Tout de suite mise au courant, Mme Édouard regarda sévèrement son fils.

— Comment ça, un modèle ? tu as volé un modèle chez les frères et tu l’as apporté chez nous ?

Victor avait jeté à Sébastien un regard désespéré et furieux.

— Mais non, maman !

— Mais si, monsieur ! puisque ton cousin l’a vu. Il ne ment pas d’habitude.
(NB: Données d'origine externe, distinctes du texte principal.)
-- ==== Sys2Proof/Tests/Slice0.lean ====
section
/-! SUPPORT. The model's own tests: ill-formed terms, words of the wire, the reference's worked cases, and for each
obligation with hypotheses a named witness that meets them. -/

namespace Sys2Proof.Tests

-- One theorem after the other: the kernel's evaluations below would else wait on one another, each on a thread of its own.
set_option Elab.async false

open Sys2Proof.Machine

/-! ## Well-formedness: an ill-formed term for each check -/

theorem test_illformed_profileData_short : WellFormed (.profileData 2 [0x12]) = false := by decide
theorem test_illformed_profileData_length_with_data : WellFormed (.profileData 65 [0x12]) = false := by decide
theorem test_illformed_setCureCurve_short : WellFormed (.setCureCurve 6 [0, 50, 10]) = false := by decide
theorem test_illformed_unknownCommand_named : WellFormed (.unknownCommand 0x7D) = false := by decide
theorem test_illformed_unknownRequestCode_named : WellFormed (.unknownRequestCode 0 0x10 []) = false := by decide
theorem test_illformed_cancellationEnd_zero : WellFormed (.cancellationEnd 0) = false := by decide
theorem test_illformed_payload_41 : WellFormed (.blankScan 0 (List.replicate 41 0)) = false := by decide
theorem test_wellformed_profileData_full : WellFormed (.profileData 64 (List.replicate 64 0x12)) = true := by decide
theorem test_wellformed_payload_40 : WellFormed (.blankScan 0 (List.replicate 40 0)) = true := by decide

/-! ## Words of the host link, written out from the table of R181 and the field layouts of R177 -/

theorem test_decode_mode : decodeTransaction [0x04] = .drain := by decide
theorem test_decode_attention : decodeTransaction [0x08, 0x01, 0x80, 0x01] = .writeAttentionRequests 1 0x8001 := by decide
/-- Order number 0000108230 travels as 00h 00h 10h 82h 30h (chapter 11, worked frames). -/
theorem test_decode_addOrder :
    decodeTransaction [0x10, 0x00, 0x00, 0x10, 0x82, 0x30, 0x02] = .addOrder 0x0000108230 2 := by decide
theorem test_decode_setFabric : decodeTransaction [0x22, 0x03, 0x80, 0x07, 0x08] = .setFabric 3 0x80 1800 := by decide
theorem test_decode_profileData : decodeTransaction [0x31, 0x02, 0x45, 0x04] = .profileData 2 [0x45, 0x04] := by decide
theorem test_decode_profileData_cut : decodeTransaction [0x31, 0x02, 0x45] = .transactionDropped := by decide
theorem test_decode_setInkCap : decodeTransaction [0x41, 0x01, 0x90] = .setInkCap 400 := by decide
theorem test_decode_assignStation : decodeTransaction [0x4A, 0x03, 0x03, 0x04] = .assignStation 3 3 4 := by decide
theorem test_decode_setOvertempLimit : decodeTransaction [0x62, 0x00, 0xDC] = .setOvertempLimit 220 := by decide
theorem test_decode_readBins : decodeTransaction [0x68] = .readBins := by decide
/-- SEEK GARMENT for ticket 000123457 is clocked as 73h 00h 00h 12h 34h 57h (chapter 11, worked frames). -/
theorem test_decode_seekGarment : decodeTransaction [0x73, 0x00, 0x00, 0x12, 0x34, 0x57] = .seekGarment 0x0000123457 := by
  decide
theorem test_decode_unknown : decodeTransaction [0x7E] = .unknownCommand 0x7E := by decide

/-! ## Frames of the station links (chapter 11, worked frames) -/

theorem test_frame_loadDone :
    decodeFrame 0 [0x7E, 0x11, 0x05, 0x00, 0x00, 0x12, 0x34, 0x57, 0x4D] =
      some (.loadDone 0 [0x00, 0x00, 0x12, 0x34, 0x57]) := by decide
theorem test_frame_loadDone_bad_check :
    decodeFrame 0 [0x7E, 0x11, 0x05, 0x00, 0x00, 0x12, 0x34, 0x57, 0x4C] = some (.badFrame 0 0x11) := by decide
theorem test_frame_ok_reply : replyFrame 0x11 .ok [] = [0x7E, 0x11, 0x00, 0x00, 0xEF] := by decide
theorem test_frame_bad_frame_reply : replyFrame 0x11 .badFrame [] = [0x7E, 0x11, 0x01, 0x00, 0xEE] := by decide
/-- Station requests of the other families: pretreat, press, print, unload, tunnel, pack (R182). -/
theorem test_frame_requests :
    decodeFrame 1 [0x7E, 0x20, 0x00, 0xE0] = some (.sheet 1 [])
    ∧ decodeFrame 2 [0x7E, 0x30, 0x00, 0xD0] = some (.pressStart 2 [])
    ∧ decodeFrame 3 [0x7E, 0x40, 0x00, 0xC0] = some (.jobFetch 3 [])
    ∧ decodeFrame 5 [0x7E, 0x50, 0x00, 0xB0] = some (.unloadQuery 5 [])
    ∧ decodeFrame 6 [0x7E, 0x60, 0x02, 0x00, 0xAC, 0xF2] = some (.tempReport 6 [0x00, 0xAC])
    ∧ decodeFrame 7 [0x7E, 0x72, 0x01, 0x00, 0x8D] = some (.returnPlaced 7 [0x00]) := by decide

/-! ## Tickets and order numbers -/

/-- Ticket 000123457: the check digit of 00012345 is 7 (R29; chapter 11, worked frames). -/
theorem test_ticket_check_digit : ticketSeq? 0x0000123457 = some 12345 ∧ ticketBytes (some 12345) = [0, 0, 0x12, 0x34, 0x57] := by
  decide
/-- The check digit of 00012346 is 4, so 000123465 is refused (chapter 6, the white print with a deviation). -/
theorem test_ticket_bad_check_digit : checkDigit 12346 = 4 ∧ ticketSeq? 0x0000123465 = none := by decide
/-- An order number sent as 00h 00h 1Ah 82h 30h is refused with RANGE (chapter 11, worked frames). -/
theorem test_order_number_half_byte :
    ∃ t, exec (.addOrder 0x00001A8230 0) State.reset = .next t ∧ t.host.answer = some ⟨7, .range, []⟩ := by
  refine ⟨_, rfl, ?_⟩; decide +kernel

/-! ## A cell to test in -/

def blank : BlankKey := { style := 0, colour := 0, size := 0 }
def plainArt : ArtSettings := { profile := 0, orient := {}, mask := 0, choke := 0, x := 0, y := 0 }
def line1 : Line := { key := blank, art := plainArt, ordered := 3, allocated := 1 }
def order1 (st : OrderState) : Order := { number := 1, cls := 1, state := st, lines := [line1] }
def links : Vector Link 8 :=
  #v[{ kind := .load }, { kind := .pretreat, stop := 2 }, { kind := .press, stop := 3 }, { kind := .printW, stop := 4 },
    { kind := .printC, stop := 5 }, { kind := .unload, stop := 8 }, { kind := .tunnel }, { kind := .pack }]
/-- The belt of chapter 7, one cure pass. -/
def belt : BeltGeometry :=
  { isSet := true, belt := 96, entry := 16, heat := 60, exit := 20, segments := 4, lengths := #v[15, 15, 15, 15], gap := 3 }
/-- The cure curve of chapter 7, one cure pass. -/
def curve : List CurvePoint :=
  [{ temp := 120, rate := 0 }, { temp := 150, rate := 20 }, { temp := 165, rate := 40 }, { temp := 180, rate := 60 },
    { temp := 200, rate := 70 }]
def profile0 : Profile :=
  { state := .ready, width := 3, height := 2, format := .sixBit, cols := 3, rows := 2, chain := [0], fill := 6 }
/-- A line in RUN with no garment: order 1 OPEN, a READY profile in slot 0, a valid configuration. -/
def cell : State :=
  { mode := .run
    book := { orders := [{ order1 .opened with lines := [{ line1 with allocated := 0 }] }], admission := [1] }
    art := { slots := (Vector.replicate 48 {}).setIfInBounds 0 profile0 }
    carousel := { platenCount := 10 }
    station := { links }
    tunnel := { geometry := belt, curve, stale := some 0, stall := some 0, rates := #v[49, 57, 57, 33] } }
def claim1 : Claim :=
  { slot := 0, bank := 0, startCol := 0, startRow := 0, cols := 3, rows := 2, mask := 0, choke := 0, factor := 128 }
def shirt (place : Place) : Garment :=
  { seq := 5, key := blank, bound := some (1, 0), place, required := ⟨true, true, true, true⟩
    figures := { rows := 2, cols := 3, orient := {}, profile := 0, x := 0, y := 0, wsum := 810, usum := 470, dsum := 828
                 capped := 2, passes := 2, cureDemand := 1894 }
    claim := some claim1, length := 11 }
/-- The cell with one garment, its line and its claim counted. -/
def holding (g : Garment) : State :=
  { cell with
    book := { orders := [order1 .opened], admission := [1] }
    garmentTable := { garments := [g], generator := 6 }
    art := { cell.art with
      slots := (Vector.replicate 48 {}).setIfInBounds 0 { profile0 with useCount := g.claim.elim 0 fun _ => 1 } }
    recipes := { banks := (Vector.replicate 4 {}).setIfInBounds 0 { useCount := g.claim.elim 0 fun _ => 1 } } }
/-- The garment on platen `n` at stop `n`, with the stop in the given state. -/
def atStop (n : Nat) (v : Service) (g : Garment) : State :=
  { holding g with
    carousel := { platenCount := 10
                  platens := (Vector.replicate 16 {}).setIfInBounds n { garment := some 5 }
                  stops := (Vector.replicate 16 {}).setIfInBounds n { service := v } } }
def onBelt (g : Garment) : State :=
  { holding g with tunnel := { cell.tunnel with belt := [5] } }
def atExit (g : Garment) : State := { holding g with pack := { exitList := [5] } }
/-- The cell with one order in the given state, the cursors on it and on its line. -/
def book (st : OrderState) : State :=
  { cell with
    book := { orders := [order1 st], admission := if st = .draft then [] else [1] }
    host := { orderCursor := some 1, lineCursor := some 0 } }
def ticket5 : List Byte := ticketBytes (some 5)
L’enfant cessa de répondre, lançant toujours à son cousin des coups d’œil terribles, et celui-ci n’était pas à son aise, car il vivait en admiration devant la force physique de son camarade de jeux, il faisait d’ordinaire l’ennemi vaincu et rossé, quand ils jouaient à la guerre ensemble. C’étaient, sous la conduite du plus âgé, des chevauchées effrayantes, des galops sans fin au travers de la maison, dans lesquels le plus jeune, si doux et si tendre, se laissait entraîner avec une sorte de terreur ravie.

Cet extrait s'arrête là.